More than 30 guests came from across the country for the event, which included music, pizza and tamales, and a screening of Davis’s favourite film, The Dance of Reality, by the Chilean-French director Alejandro Jodorowsky. “Under her guidance, I’d put sticky notes next to items around the house, explaining their significance,” Davis’s sister Kelly wrote of the experience this week. “She invited everyone to ‘take a Betsy souvenir’ to remember her.”

After her guests left on the final evening, Davis took a lethal combination of drugs prescribed by her doctor around 6:45pm, slipped into a coma and died four hours later.

California’s controversial End of Life Option Act went into effect in June, after years of failed attempts to pass a law allowing terminally ill patients to seek a physician’s help in dying, making it the fifth state to legalise the practice. Opponents, including some medical groups and the Catholic Church, raised concerns that chronically sick people could be coerced into ending their lives and pointed to the difficulty in diagnosing when an illness is terminal.

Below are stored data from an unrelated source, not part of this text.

/-- R147: the held station set. -/
def State.heldSet (s : State) : List Nat :=
  numbersBelow s.stationCount (fun i => s.inc.table.any (fun x => x.standing && x.hold && s.effectiveAt x i))

/-- R148: the demanded section set. -/
def State.demandSet (s : State) : List Nat :=
  numbersBelow s.sectCount (fun i => s.inc.table.any (fun x => x.standing && x.isolate && x.sects.contains i))

/-- R149: of incidents in opening order, the latest of the highest severity. -/
def chooseIncident (l : List Incident) : Option Incident :=
  l.foldl (fun best x =>
    match best with
    | none => some x
    | some b => if b.severity ≤ x.severity then some x else some b) none

/-- R149: a station's INCIDENT layer content. -/
def State.incidentLayer (s : State) (station : Nat) : Option Content :=
  (chooseIncident (s.inc.table.filter (fun x => x.standing && x.ann.isSome && s.effectiveAt x station))).bind (·.ann)

/-- R149: a station's INCIDENT content as it was last handed on. -/
def State.lastContent (s : State) (station : Nat) : Option Content := (s.inc.lastContent[station]?).join

/-- R146: the outputs that differ from what each block was last given, to be handed on. -/
def State.handOvers (s : State) : List Notice :=
  (if s.heldSet = s.inc.lastHeld then [] else [.handHeld]) ++
  (if s.demandSet = s.inc.lastDemand then [] else [.handDemands]) ++
  ((List.range s.stationCount).filter (fun i => s.incidentLayer i != s.lastContent i)).map .handContent

/-- R146: the three outputs are derived again and handed on where they differ. Each is handed on as it stands at its own
hand-over, so that no block is left with an older one than another change of the table has given it meanwhile. -/
def deriveEffects (s : State) : State := s.posts s.handOvers

/-- R146: the held station set is noted as handed on. -/
def State.noteHeld (set : List Nat) (s : State) : State := { s with inc := { s.inc with lastHeld := set } }

/-- R146, R147: the held station set goes to the regulator, if it differs from the set last handed on. -/
def handHeld (s : State) : State :=
  if s.heldSet = s.inc.lastHeld then s else (s.noteHeld s.heldSet).post (.heldStations s.heldSet)

/-- R146: the demanded section set is noted as handed on. -/
def State.noteDemand (set : List Nat) (s : State) : State := { s with inc := { s.inc with lastDemand := set } }

/-- R146, R148: the demanded section set goes to the supervisor, if it differs from the set last handed on. -/
def handDemands (s : State) : State :=
  if s.demandSet = s.inc.lastDemand then s else (s.noteDemand s.demandSet).post (.demands s.demandSet)
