/-- R45: an origin's order, judged by the mirror state of its element. A successor that is still to be offered after the
end of the order before it goes first (R42, R46). -/
def issue (el : Nat) (d : OrderData) (token : Nat) (s : State) : State :=
  match s.entry? el with
  | none => s.failAtIssue el d token .unknown
  | some e =>
    match e.state with
    | .unknown => s.failAtIssue el d token .unknown
    | .reported => s.failAtIssue el d token .localCtl
    | .held =>
      match e.succ with
      | none => s.startOrder e d token
      | some w => (s.startOrder { e with succ := none } w.data w.token).post (.issue el d token)
    | .ordered =>
      match e.out with
      | none => s.startOrder e d token
      | some o => if d.cls = .safety then s.overtake e o d token else s.wait e d token

/-- R42, R46: a successor `w` follows the order `d` that has ended with `r` and left the entry HELD: taken by the link, it
is outstanding; refused, it fails with the refusal's cause. One value notice tells the entry as it then stands, and the
reports follow in the order of the outcomes. -/
def State.followBy (e : MirrorEntry) (w : Waiting) (c : Cause) (d : OrderData) (r : Result) (s : State) : State :=
  let x := { e with succ := none }
  match s.offer e.link (x.txEntry w.data w.token) with
  | .taken s' =>
    ((s'.setEntry (x.withOrder w.data w.token 0)).kick e.link).posts
      ([(x.withOrder w.data w.token 0).notice c [] s.tick] ++ failReport e.el d r)
  | .refused r' =>
    (s.setEntry { x with seq := e.nextSeq }).posts
      ([outcomeOf e.el w.data w.token r' true, { x with seq := e.nextSeq }.notice c [] s.tick] ++
       failReport e.el d r ++ failReport e.el w.data r')

/-- R42, R46: what follows the outcome of an order `d` that has ended with `r` and left the entry HELD: the successor's
turn, if one waits still, then the value notice of the entry as it stands, then the reports. -/
def follow (el : Nat) (c : Cause) (d : OrderData) (r : Result) (s : State) : State :=
  match s.entry? el with
  | none => s.posts (failReport el d r)
  | some e =>
    match e.state, e.out, e.succ with
    | .held, none, some w => s.followBy e w c d r
    | _, _, _ => s.posts ([e.notice c [] s.tick] ++ failReport el d r)

/-- R55: the link has evicted a queued order. -/
def evicted (el token : Nat) (s : State) : State :=
  match s.entry? el with
  | none => s
  | some e =>
    match e.out with
    | some o => if o.token = token then s.endHeld e o .evicted .order else s
    | none => s

/-! ### Sent notices and timers (R48 to R50, R56) -/

/-- The answer timeout of a link, in milliseconds (R8). -/
def State.answerMs (s : State) (link : Nat) : Nat :=
  (((s.links[link]?).bind (·.cfg)).map (·.timeout)).getD 0

/-- R48, R56: the transmitter hands the mirror a sent notice. -/
def State.sentNotice (w : Sending) (looped : Bool) (s : State) : State :=
  match w with
  | .order x =>
    match s.entry? x.el with
    | none => s
    | some e =>
      match e.out with
      | some o =>
        if o.seq = x.seq ∧ o.stage = .queued then
          s.setEntry { e with out := some { o with stage := .sent (s.tick + s.answerMs e.link) } }
        else s
      | none => s
  | .poll el _ seq =>
    if looped then s
    else
      match s.entry? el with
      | none => s
      | some e => s.setEntry { e with poll := some { seq := seq, deadline := s.tick + s.answerMs e.link } }

/-- R48 to R50: a timer of the outstanding order expires: the order fails with `r`, the entry becomes UNKNOWN, the
element is listed for a poll and the successor fails alike. -/
def State.orderExpired (e : MirrorEntry) (r : Result) (s : State) : State :=
  (s.endLost e { e with state := .unknown, authority := .unknown, out := none, succ := none } r .unknown).poll
    e.link e.el

/-- R48: ANSWER_TIMEOUT. -/
def State.answerTimeout (el : Nat) (s : State) : State :=
  match s.entry? el with
  | none => s
  | some e =>
    match e.out with
    | some { stage := .sent d, .. } => (s.reach d).orderExpired e .timeout
    | _ => s

/-- R49: EXEC_TIMEOUT. -/
def State.execTimeout (el : Nat) (s : State) : State :=
  match s.entry? el with
  | none => s
  | some e =>
    match e.out with
    | some { stage := .executing d, .. } => (s.reach d).orderExpired e .execTimeout
    | _ => s

/-- R50: NO_PUSH. -/
def State.noPush (el : Nat) (s : State) : State :=
  match s.entry? el with
  | none => s
  | some e =>
    match e.out with
    | some { stage := .pushWait d, .. } => (s.reach d).orderExpired e .noPush
    | _ => s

“My sister is an example of exactly what the law intended to do: allow a dying young woman the ability to assert control over the chaos and uncertainty of terminal illness,” Kelly Davis wrote. “She turned death into a reason to celebrate, and she was there to enjoy the party.”

“My work strives to produce a change in perception of the world around us,” Betsy Davis wrote in an artist’s statement on her website. “I aim to delight and engage people, while simultaneously demonstrating the lighthearted elegance of human nature.”